(Data excerpts):
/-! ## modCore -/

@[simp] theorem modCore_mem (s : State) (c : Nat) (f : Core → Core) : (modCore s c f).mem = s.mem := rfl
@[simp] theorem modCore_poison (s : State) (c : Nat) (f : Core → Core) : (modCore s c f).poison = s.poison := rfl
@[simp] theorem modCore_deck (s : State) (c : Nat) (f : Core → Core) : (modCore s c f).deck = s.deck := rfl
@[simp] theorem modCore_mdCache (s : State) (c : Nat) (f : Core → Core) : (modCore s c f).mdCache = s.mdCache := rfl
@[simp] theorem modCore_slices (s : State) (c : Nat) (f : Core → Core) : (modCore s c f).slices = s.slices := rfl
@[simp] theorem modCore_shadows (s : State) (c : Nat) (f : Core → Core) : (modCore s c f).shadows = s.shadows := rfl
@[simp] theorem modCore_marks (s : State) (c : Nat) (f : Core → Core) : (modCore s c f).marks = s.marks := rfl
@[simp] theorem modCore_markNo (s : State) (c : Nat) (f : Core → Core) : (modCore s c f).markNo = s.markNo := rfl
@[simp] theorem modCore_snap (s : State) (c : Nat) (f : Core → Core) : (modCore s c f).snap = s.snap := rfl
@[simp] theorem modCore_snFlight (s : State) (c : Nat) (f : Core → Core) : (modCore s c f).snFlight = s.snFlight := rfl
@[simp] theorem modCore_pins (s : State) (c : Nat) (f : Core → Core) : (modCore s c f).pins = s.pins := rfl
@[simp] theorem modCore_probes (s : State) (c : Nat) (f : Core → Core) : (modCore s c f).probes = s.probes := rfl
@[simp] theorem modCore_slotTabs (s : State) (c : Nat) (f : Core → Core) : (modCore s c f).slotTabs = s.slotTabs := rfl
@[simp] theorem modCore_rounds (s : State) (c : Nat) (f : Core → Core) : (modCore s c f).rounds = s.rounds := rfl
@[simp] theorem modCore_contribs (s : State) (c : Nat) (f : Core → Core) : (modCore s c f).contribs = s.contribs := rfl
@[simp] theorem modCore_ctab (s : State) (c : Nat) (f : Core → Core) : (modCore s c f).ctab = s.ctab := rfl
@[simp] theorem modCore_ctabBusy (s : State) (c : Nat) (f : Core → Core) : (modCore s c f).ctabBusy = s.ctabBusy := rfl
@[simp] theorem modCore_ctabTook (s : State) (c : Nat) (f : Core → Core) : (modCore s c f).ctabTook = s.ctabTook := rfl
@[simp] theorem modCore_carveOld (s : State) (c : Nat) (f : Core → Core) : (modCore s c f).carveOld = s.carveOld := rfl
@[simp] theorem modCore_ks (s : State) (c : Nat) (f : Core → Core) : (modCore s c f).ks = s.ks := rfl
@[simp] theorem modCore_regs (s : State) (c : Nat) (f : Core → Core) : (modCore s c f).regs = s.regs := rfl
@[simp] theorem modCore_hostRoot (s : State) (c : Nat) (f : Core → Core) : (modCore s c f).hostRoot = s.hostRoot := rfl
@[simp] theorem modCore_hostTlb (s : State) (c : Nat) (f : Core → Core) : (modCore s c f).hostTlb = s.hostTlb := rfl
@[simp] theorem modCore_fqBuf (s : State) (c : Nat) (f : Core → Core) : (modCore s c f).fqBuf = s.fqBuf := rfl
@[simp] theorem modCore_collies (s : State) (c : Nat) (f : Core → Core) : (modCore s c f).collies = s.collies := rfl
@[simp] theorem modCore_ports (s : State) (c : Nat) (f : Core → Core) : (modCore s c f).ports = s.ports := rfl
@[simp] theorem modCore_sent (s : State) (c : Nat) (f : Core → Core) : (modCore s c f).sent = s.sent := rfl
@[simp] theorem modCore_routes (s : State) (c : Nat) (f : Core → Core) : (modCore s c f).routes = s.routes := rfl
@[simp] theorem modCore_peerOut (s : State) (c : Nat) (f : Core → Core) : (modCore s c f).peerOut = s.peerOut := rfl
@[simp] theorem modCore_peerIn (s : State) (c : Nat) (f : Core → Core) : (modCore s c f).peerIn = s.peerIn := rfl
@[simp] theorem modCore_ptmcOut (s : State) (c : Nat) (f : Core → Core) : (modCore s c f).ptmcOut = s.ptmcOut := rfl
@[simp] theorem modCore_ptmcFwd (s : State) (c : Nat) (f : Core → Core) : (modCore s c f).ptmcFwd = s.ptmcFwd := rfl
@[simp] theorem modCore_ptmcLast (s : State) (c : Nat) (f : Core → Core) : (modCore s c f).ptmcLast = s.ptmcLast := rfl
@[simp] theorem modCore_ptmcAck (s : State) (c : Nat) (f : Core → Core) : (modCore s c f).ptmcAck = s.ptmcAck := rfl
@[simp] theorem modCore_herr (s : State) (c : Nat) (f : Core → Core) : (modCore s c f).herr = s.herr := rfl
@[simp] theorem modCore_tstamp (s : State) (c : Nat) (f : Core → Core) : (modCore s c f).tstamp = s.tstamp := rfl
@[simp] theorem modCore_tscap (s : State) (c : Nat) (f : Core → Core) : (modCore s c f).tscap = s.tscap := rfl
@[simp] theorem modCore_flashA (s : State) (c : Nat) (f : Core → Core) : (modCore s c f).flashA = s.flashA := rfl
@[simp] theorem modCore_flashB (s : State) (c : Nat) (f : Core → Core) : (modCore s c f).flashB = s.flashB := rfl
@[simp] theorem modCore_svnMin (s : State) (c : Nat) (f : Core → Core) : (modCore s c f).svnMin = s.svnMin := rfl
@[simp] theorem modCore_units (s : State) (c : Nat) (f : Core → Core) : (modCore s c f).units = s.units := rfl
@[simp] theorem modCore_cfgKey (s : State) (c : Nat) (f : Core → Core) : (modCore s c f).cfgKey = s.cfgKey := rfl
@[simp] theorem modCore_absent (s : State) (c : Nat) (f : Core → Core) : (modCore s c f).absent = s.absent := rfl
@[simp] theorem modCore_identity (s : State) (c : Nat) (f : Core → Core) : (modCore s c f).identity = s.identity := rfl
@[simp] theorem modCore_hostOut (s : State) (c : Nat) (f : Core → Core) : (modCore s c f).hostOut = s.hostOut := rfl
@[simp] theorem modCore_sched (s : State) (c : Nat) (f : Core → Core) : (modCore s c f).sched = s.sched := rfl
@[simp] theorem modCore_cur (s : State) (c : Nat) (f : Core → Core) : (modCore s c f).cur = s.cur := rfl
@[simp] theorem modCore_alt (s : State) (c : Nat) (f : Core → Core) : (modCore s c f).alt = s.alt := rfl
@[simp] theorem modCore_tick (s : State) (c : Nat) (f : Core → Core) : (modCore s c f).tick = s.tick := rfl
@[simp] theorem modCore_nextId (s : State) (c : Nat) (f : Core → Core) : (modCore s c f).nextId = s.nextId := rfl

(Task): From the first line to the last, return the data above exactly.

(Result for this task):
/-! ## modCore -/

@[simp] theorem modCore_mem (s : State) (c : Nat) (f : Core → Core) : (modCore s c f).mem = s.mem := rfl
@[simp] theorem modCore_poison (s : State) (c : Nat) (f : Core → Core) : (modCore s c f).poison = s.poison := rfl
@[simp] theorem modCore_deck (s : State) (c : Nat) (f : Core → Core) : (modCore s c f).deck = s.deck := rfl
@[simp] theorem modCore_mdCache (s : State) (c : Nat) (f : Core → Core) : (modCore s c f).mdCache = s.mdCache := rfl
@[simp] theorem modCore_slices (s : State) (c : Nat) (f : Core → Core) : (modCore s c f).slices = s.slices := rfl
@[simp] theorem modCore_shadows (s : State) (c : Nat) (f : Core → Core) : (modCore s c f).shadows = s.shadows := rfl
@[simp] theorem modCore_marks (s : State) (c : Nat) (f : Core → Core) : (modCore s c f).marks = s.marks := rfl
@[simp] theorem modCore_markNo (s : State) (c : Nat) (f : Core → Core) : (modCore s c f).markNo = s.markNo := rfl
@[simp] theorem modCore_snap (s : State) (c : Nat) (f : Core → Core) : (modCore s c f).snap = s.snap := rfl
@[simp] theorem modCore_snFlight (s : State) (c : Nat) (f : Core → Core) : (modCore s c f).snFlight = s.snFlight := rfl
@[simp] theorem modCore_pins (s : State) (c : Nat) (f : Core → Core) : (modCore s c f).pins = s.pins := rfl
@[simp] theorem modCore_probes (s : State) (c : Nat) (f : Core → Core) : (modCore s c f).probes = s.probes := rfl
@[simp] theorem modCore_slotTabs (s : State) (c : Nat) (f : Core → Core) : (modCore s c f).slotTabs = s.slotTabs := rfl
@[simp] theorem modCore_rounds (s : State) (c : Nat) (f : Core → Core) : (modCore s c f).rounds = s.rounds := rfl
@[simp] theorem modCore_contribs (s : State) (c : Nat) (f : Core → Core) : (modCore s c f).contribs = s.contribs := rfl
@[simp] theorem modCore_ctab (s : State) (c : Nat) (f : Core → Core) : (modCore s c f).ctab = s.ctab := rfl
@[simp] theorem modCore_ctabBusy (s : State) (c : Nat) (f : Core → Core) : (modCore s c f).ctabBusy = s.ctabBusy := rfl
@[simp] theorem modCore_ctabTook (s : State) (c : Nat) (f : Core → Core) : (modCore s c f).ctabTook = s.ctabTook := rfl
@[simp] theorem modCore_carveOld (s : State) (c : Nat) (f : Core → Core) : (modCore s c f).carveOld = s.carveOld := rfl
@[simp] theorem modCore_ks (s : State) (c : Nat) (f : Core → Core) : (modCore s c f).ks = s.ks := rfl
@[simp] theorem modCore_regs (s : State) (c : Nat) (f : Core → Core) : (modCore s c f).regs = s.regs := rfl
@[simp] theorem modCore_hostRoot (s : State) (c : Nat) (f : Core → Core) : (modCore s c f).hostRoot = s.hostRoot := rfl
@[simp] theorem modCore_hostTlb (s : State) (c : Nat) (f : Core → Core) : (modCore s c f).hostTlb = s.hostTlb := rfl
@[simp] theorem modCore_fqBuf (s : State) (c : Nat) (f : Core → Core) : (modCore s c f).fqBuf = s.fqBuf := rfl
@[simp] theorem modCore_collies (s : State) (c : Nat) (f : Core → Core) : (modCore s c f).collies = s.collies := rfl
@[simp] theorem modCore_ports (s : State) (c : Nat) (f : Core → Core) : (modCore s c f).ports = s.ports := rfl
@[simp] theorem modCore_sent (s : State) (c : Nat) (f : Core → Core) : (modCore s c f).sent = s.sent := rfl
@[simp] theorem modCore_routes (s : State) (c : Nat) (f : Core → Core) : (modCore s c f).routes = s.routes := rfl
@[simp] theorem modCore_peerOut (s : State) (c : Nat) (f : Core → Core) : (modCore s c f).peerOut = s.peerOut := rfl
@[simp] theorem modCore_peerIn (s : State) (c : Nat) (f : Core → Core) : (modCore s c f).peerIn = s.peerIn := rfl
@[simp] theorem modCore_ptmcOut (s : State) (c : Nat) (f : Core → Core) : (modCore s c f).ptmcOut = s.ptmcOut := rfl
@[simp] theorem modCore_ptmcFwd (s : State) (c : Nat) (f : Core → Core) : (modCore s c f).ptmcFwd = s.ptmcFwd := rfl
@[simp] theorem modCore_ptmcLast (s : State) (c : Nat) (f : Core → Core) : (modCore s c f).ptmcLast = s.ptmcLast := rfl
@[simp] theorem modCore_ptmcAck (s : State) (c : Nat) (f : Core → Core) : (modCore s c f).ptmcAck = s.ptmcAck := rfl
@[simp] theorem modCore_herr (s : State) (c : Nat) (f : Core → Core) : (modCore s c f).herr = s.herr := rfl
@[simp] theorem modCore_tstamp (s : State) (c : Nat) (f : Core → Core) : (modCore s c f).tstamp = s.tstamp := rfl
@[simp] theorem modCore_tscap (s : State) (c : Nat) (f : Core → Core) : (modCore s c f).tscap = s.tscap := rfl
@[simp] theorem modCore_flashA (s : State) (c : Nat) (f : Core → Core) : (modCore s c f).flashA = s.flashA := rfl
@[simp] theorem modCore_flashB (s : State) (c : Nat) (f : Core → Core) : (modCore s c f).flashB = s.flashB := rfl
@[simp] theorem modCore_svnMin (s : State) (c : Nat) (f : Core → Core) : (modCore s c f).svnMin = s.svnMin := rfl
@[simp] theorem modCore_units (s : State) (c : Nat) (f : Core → Core) : (modCore s c f).units = s.units := rfl
@[simp] theorem modCore_cfgKey (s : State) (c : Nat) (f : Core → Core) : (modCore s c f).cfgKey = s.cfgKey := rfl
@[simp] theorem modCore_absent (s : State) (c : Nat) (f : Core → Core) : (modCore s c f).absent = s.absent := rfl
@[simp] theorem modCore_identity (s : State) (c : Nat) (f : Core → Core) : (modCore s c f).identity = s.identity := rfl
@[simp] theorem modCore_hostOut (s : State) (c : Nat) (f : Core → Core) : (modCore s c f).hostOut = s.hostOut := rfl
@[simp] theorem modCore_sched (s : State) (c : Nat) (f : Core → Core) : (modCore s c f).sched = s.sched := rfl
@[simp] theorem modCore_cur (s : State) (c : Nat) (f : Core → Core) : (modCore s c f).cur = s.cur := rfl
@[simp] theorem modCore_alt (s : State) (c : Nat) (f : Core → Core) : (modCore s c f).alt = s.alt := rfl
@[simp] theorem modCore_tick (s : State) (c : Nat) (f : Core → Core) : (modCore s c f).tick = s.tick := rfl
@[simp] theorem modCore_nextId (s : State) (c : Nat) (f : Core → Core) : (modCore s c f).nextId = s.nextId := rfl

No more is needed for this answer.